Charles Murray ist ein amerikanischer Politikwissenschaftler, der wegen seiner Behauptungen über die genetische Disposition von Intelligenz höchst umstritten ist.

Inzwischen ist er auch "F. A. Hayek Chair Emeritus in Cultural Studies" am American Enterprise Institute. Hier haben Neoliberalismus und Biologismus eine gemeinsame Basis gefunden. Murray und der Erfolg seines Buches "The Bell Curve" sind ein Produkt der 1990er Jahre: Die damaligen Fortschritte in der Genetik führten zu der falschen Vorstellung, dass wir in unserer DNA jeweils ein Gen finden würden, das für fast alles verantwortlich ist. Dies hat sich als Irrtum erwiesen. Aber die missverstandene Wissenschaft der Genetik ist zu einem wichtigen Mittel geworden, um bestimmte Ideen der extremen Rechten politisch zu verankern.

Sie wird auch von der Rechten in immer wiederkehrenden Debatten über den Wohlfahrtsstaat verwendet.

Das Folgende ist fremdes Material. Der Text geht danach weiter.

-- ==== Sys2Proof/Machine/Dispatch.lean ====
section
/-! DEFINITION. One arm per instruction: the meaning it runs. -/

namespace Sys2Proof.Machine

def exec (i : Instr) (s : State) : Host.Outcome State Fault Refusal :=
  match i with
  | .wren => Sys2Proof.Machine.execWren s
  | .pp a d => Sys2Proof.Machine.execPp a d s
  | .read a n => Sys2Proof.Machine.execRead a n s
  | .rdsr1 => Sys2Proof.Machine.execRdsr1 s
  | .se4k a => Sys2Proof.Machine.execSe4k a s
  | .be32k a => Sys2Proof.Machine.execBe32k a s
  | .be64k a => Sys2Proof.Machine.execBe64k a s
  | .ce => Sys2Proof.Machine.execCe s
  | .rdid => Sys2Proof.Machine.execRdid s
  | .rduid => Sys2Proof.Machine.execRduid s
  | .init => Sys2Proof.Machine.execInit s
  | .readBlock blk => Sys2Proof.Machine.execReadBlock blk s
  | .writeBlock blk data => Sys2Proof.Machine.execWriteBlock blk data s
  | .flush => Sys2Proof.Machine.execFlush s
  | .reformat => Sys2Proof.Machine.execReformat s
  | .blockCount => Sys2Proof.Machine.execBlockCount s
  | .totalSize => Sys2Proof.Machine.execTotalSize s
  | .blockSize => Sys2Proof.Machine.execBlockSize s
  | .supportsDma => Sys2Proof.Machine.execSupportsDma s
  | .isBusy => Sys2Proof.Machine.execIsBusy s
  | .reservedA => Sys2Proof.Machine.execReservedA s
  | .reservedB => Sys2Proof.Machine.execReservedB s
  | .reservedC => Sys2Proof.Machine.execReservedC s
  | .reservedD => Sys2Proof.Machine.execReservedD s
  | .reservedE => Sys2Proof.Machine.execReservedE s
  | .reservedF => Sys2Proof.Machine.execReservedF s

end Sys2Proof.Machine
end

In den Vereinigten Staaten argumentierten bestimmte Kräfte, dass Wohlfahrt reine Zeitverschwendung sei, weil einige Menschen – in diesem Fall vor allem Afroamerikaner – einfach weniger intelligent seien als Weiße. Ziel war es, die Erfolge der Bürgerrechtsbewegung zu untergraben und soziale Ungleichheit zu legitimieren: Menschen mit "niedrigeren Intelligenzwerten" sollten nicht auf gleiches Einkommen oder Gleichbehandlung auf dem Arbeitsmarkt hoffen können. Auch Thilo Sarrazins Buch "Deutschland schafft sich ab" ist ein Paradebeispiel dafür, wie mit fadenscheinigen wissenschaftlichen Argumenten rassistische Ausgrenzung der Öffentlichkeit schmackhaft gemacht werden soll.

Doch spätestens mit dem Ende der Sowjetunion hätte der Neoliberalismus saturiert sein müssen: Der Kapitalismus hatte den Kommunismus zweifelsohne besiegt. Warum gab es eine solche Unzufriedenheit in Teilen des neoliberalen Lagers?

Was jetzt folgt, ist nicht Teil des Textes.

/-! ### READ_BLOCK -/

/-- A served READ_BLOCK answers from the cache, into which it has brought the block's sector; it changes no block (R166). -/
theorem exec_readBlock_served (sv : Serving s) (hr : blk.toNat < blockCountOf s)
    (hv : ReadyFor (pollsPerFlush s.cfg) s) :
    ∃ t, exec (.readBlock blk) s = .next t ∧ Served s t ∧ Resident t blk ∧
      Responded s t (some s.cfg.statusSuccess) none (some (logicalBlock t blk.toNat)) ∧
      (Coherent s → Coherent t ∧ ∀ b, b < blockCountOf s → logicalBlock t b = logicalBlock s b) := by
  obtain ⟨u, k, sent, run, moved, loaded, sector, ready, kind, wf, full, choices, hk, array⟩ := drive_ensure sv hr hv
  have cfg : u.cfg = s.cfg := moved.cfg
  have resident : Resident u blk := ⟨loaded, by rw [sector, cfg]⟩
  refine ⟨complete (.readBlock (resolve s.cfg blk.toNat).2) u, ?_, ?_, ⟨loaded, resident.sector⟩, ?_, fun hc => ?_⟩
  · rw [exec_readBlock sv.idle sv.initialized sv.free hr]
    exact start_done run
  · exact sv.served moved (by simp) ready kind wf full (fun _ => loaded)
      (fun _ => by rw [sector]; exact sv.sector_lt hr) choices hk
  · have answer := (responded_complete true moved).1 (resolve s.cfg blk.toNat).2
    rw [cfg] at answer
    rwa [logicalBlock_complete, resident.logicalBlock, cfg]
  · obtain ⟨coherent, same⟩ := array hc
    exact ⟨coherent_complete coherent, fun b hb => (logicalBlock_complete _ u b).trans (same b hb)⟩

/-! ### WRITE_BLOCK -/

/-- The state after the last two writes of a `writeBlock` (R167). -/
def copied (off : Nat) (data : List Byte) (u : State) : State :=
  { u with buffer := splice u.buffer off data, dirty := true }

theorem Moved.copied {sent : List (List Byte)} (h : Moved s u sent) (off : Nat) (data : List Byte) :
    Moved s (copied off data u) sent := by
  have write : Moved u (Machine.copied off data u) [] :=
    ⟨rfl, rfl, ⟨rfl, rfl, rfl, rfl⟩, rfl, rfl, ⟨rfl, rfl⟩, rfl, rfl⟩
  simpa using h.trans write

/-- After a copy into the cache the cached block is the data, and the other blocks are as they were (R167). -/
theorem logicalBlock_copied (hv : u.cfg.Valid) (full : BufferFull u) (hres : Resident u blk)
    (hl : d.length = u.cfg.blockSize) (b : Nat) :
    logicalBlock (copied (resolve u.cfg blk.toNat).2 d u) b =
      if b = blk.toNat then d else logicalBlock u b := by
  have fits : (resolve u.cfg blk.toNat).2 + d.length ≤ u.buffer.length := by
    rw [hl, full]; exact resolve_fits hv blk.toNat
  unfold logicalBlock copied
  dsimp only
  split
  next hb =>
    split
    next heq => rw [heq, ← hl]; exact slice_splice fits
    next hne =>
      have same : (resolve u.cfg blk.toNat).1 = (resolve u.cfg b).1 := hres.sector.symm.trans hb.2
      apply List.ext_getElem?
      intro i
      by_cases hi : i < u.cfg.blockSize
      · rw [getElem?_slice hi, getElem?_slice hi, getElem?_splice fits,
          if_neg (by rw [hl]; exact resolve_disjoint hv same (Ne.symm hne) hi)]
      · simp only [slice]
        rw [List.getElem?_eq_none (by simp; omega), List.getElem?_eq_none (by simp; omega)]
  next hb =>
    have other : b ≠ blk.toNat := fun e => hb ⟨hres.loaded, e ▸ hres.sector⟩
    rw [if_neg other]
    rfl

/-- A served WRITE_BLOCK leaves the block's sector cached and Dirty, replaces the block, and changes no other (R167). -/
theorem exec_writeBlock_served (sv : Serving s) (hr : blk.toNat < blockCountOf s) (hl : d.length = s.cfg.blockSize)
    (hv : ReadyFor (pollsPerFlush s.cfg) s) :
    ∃ t, exec (.writeBlock blk d) s = .next t ∧ Served s t ∧ Resident t blk ∧ t.dirty = true ∧
      logicalBlock t blk.toNat = d ∧
      (Coherent s → ∀ b, b < blockCountOf s → logicalBlock t b = storeAfter (logicalBlock s) (.writeBlock blk d) b) := by
  obtain ⟨u, k, sent, run, moved, loaded, sector, ready, kind, wf, full, choices, hk, array⟩ := drive_ensure sv hr hv
  have cfg : u.cfg = s.cfg := moved.cfg
  have resident : Resident u blk := ⟨loaded, by rw [sector, cfg]⟩
  have blocks : ∀ b, logicalBlock (complete .writeBlock (copied (resolve s.cfg blk.toNat).2 d u)) b =
      if b = blk.toNat then d else logicalBlock u b := by
    intro b
    rw [logicalBlock_complete, ← logicalBlock_copied (cfg ▸ sv.valid) full resident (cfg ▸ hl), cfg]
  refine ⟨complete .writeBlock (copied (resolve s.cfg blk.toNat).2 d u), ?_, ?_, ⟨loaded, resident.sector⟩, rfl, ?_,
    fun hc b hb => ?_⟩
  · rw [exec_writeBlock sv.idle sv.initialized sv.free hr hl]
    refine start_done ?_
    rw [writeBody, drive_trans run]
    exact drive_copyIn (moved.free sv.free_taken).quiet
  · exact sv.served (moved.copied _ _) (by simp) ready kind wf (by simpa [BufferFull, copied, length_splice] using full)
      (fun _ => loaded) (fun _ => by show sectorBase _ u.sectorNumber.toNat < _; rw [sector]; exact sv.sector_lt hr)
      choices hk
  · rw [blocks, if_pos rfl]
  · rw [blocks, (array hc).2 b hb]; rfl

/-! ### FLUSH -/

/-- Where the cached sector and its bytes are as they were, and so is the flash outside that sector, no block has changed
(R66). -/
theorem logicalBlock_flushed (hv : s.cfg.Valid) (cfg : t.cfg = s.cfg) (loaded : t.loaded = s.loaded)
    (sector : t.sectorNumber = s.sectorNumber) (buffer : t.buffer = s.buffer) (hl : s.loaded = true)
    (outside : ∀ x, ¬ (sectorBase s.cfg s.sectorNumber.toNat ≤ x ∧
      x < sectorBase s.cfg s.sectorNumber.toNat + s.cfg.sectorSize) → flash t x = flash s x) (b : Nat) :
    logicalBlock t b = logicalBlock s b := by
  unfold logicalBlock
  rw [cfg, loaded, sector, buffer]
  split
  next => rfl
  next hb =>
    have other : s.sectorNumber.toNat ≠ (resolve s.cfg b).1 := fun e => hb ⟨hl, e⟩
    have fits := resolve_fits hv b
    refine flashBytes_congr fun i hi => outside _ ?_
    rw [← resolve_address hv b, Nat.add_assoc]
    exact disjoint_sectors other (by omega)
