-- ==== Sys2Proof/Machine/Flags.lean ====
section
/-! DEFINITION. The core has no flags (R27). This file gives the bits of its one status register, STATUS
(R29, R200). -/

namespace Sys2Proof.Machine

/-- The value of field OUTCOME, bits 1:0 (R29). -/
def StepOutcome.code : StepOutcome → Nat
  | .noStep => 0
  | .continued => 1
  | .halted => 2
  | .faulted => 3

/-- The code of a fault kind (R200). -/
def FaultKind.code : FaultKind → Nat
  | .memoryOverflow => 1
  | .invalidRegister => 2
  | .invalidInstruction => 3
  | .invalidMemoryAccess => 4
  | .outputError => 5

/-- The value of field FAULT, bits 4:2: 0 for none (R29). -/
def faultCode : Option FaultKind → Nat
  | none => 0
  | some k => k.code

/-- The 32 bits of STATUS; bits 31:6 read 0 (R29). -/
def statusWord (st : Status) : Word :=
  BitVec.ofNat 32 (st.outcome.code + 4 * faultCode st.fault + 32 * st.running.toNat)

/-- STATUS after a step that goes on: RUNNING is kept, since a RUN in progress goes on (R87, R88). -/
def statusContinued (st : Status) : Status := ⟨.continued, none, st.running⟩

/-- STATUS after Halt: a RUN in progress ends (R87, R88). -/
def statusHalted : Status := ⟨.halted, none, false⟩

/-- STATUS after a fault of kind `k`: a RUN in progress ends (R87, R88). -/
def statusFaulted (k : FaultKind) : Status := ⟨.faulted, some k, false⟩

end Sys2Proof.Machine
end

Als die kommunistische Bedrohung mit dem Zusammenbruch der Sowjetunion verschwand, herrschte bei der politischen Rechten ein Gefühl der Orientierungslosigkeit. Es stellte sich eine entscheidende Frage: War der Sieg vollständig? Und wenn nicht, wer war der neue Feind? Sie kam zu dem Schluss, dass ihr Kampf noch nicht vorbei sei. Nun sind aber nicht mehr die Kommunisten in Moskau der Feind, wie das während des Kalten Krieges der Fall war, sondern Menschen, die sich gegen Rassismus und Diskriminierung, für Umwelt- und Klimaschutz und soziale Gerechtigkeit einsetzen. Das zeigt, dass sich die Kampffront von der wirtschaftlichen in die kulturelle Sphäre verlagert hat.

Wir befinden uns inmitten dieses Kulturkampfs, wie der Umgang der Trump-Administration mit amerikanischen Universitäten wie Harvard zeigt.

Auf jeden Fall. In der Tat sind die meisten Menschen an amerikanischen Universitäten eher linksorientiert. Das ist also keine Einbildung der politischen Rechten. Aber Trump spielt mit dem Feuer, denn seine Regierung und seine Anhänger sind bereit, ihren Kulturkrieg gegen die Linke mit dem wirtschaftlichen Erfolg der Vereinigten Staaten als Ganzes kollidieren zu lassen. Sie werden die Marke Harvard verbrennen, sie werden möglicherweise das Geschäftsmodell von Apple zerstören, indem sie das Unternehmen zwingen, seine Produkte in den Vereinigten Staaten zu astronomischen Kosten herzustellen.

Sie gehen so weit, nur um den Kalten Krieg ihrer Meinung nach endlich zu gewinnen?

Das Schlimmste ist eingetreten, ja. Nehmen Sie JD Vance, Tucker Carlson, Charlie Kirk und andere: In den vergangenen Monaten ist nichts geschehen, was das Leben des Durchschnittsamerikaners besser gemacht hätte. Diese Leute verfolgen die Demütigung der progressiven Linken als ihr wichtigstes politisches Ziel.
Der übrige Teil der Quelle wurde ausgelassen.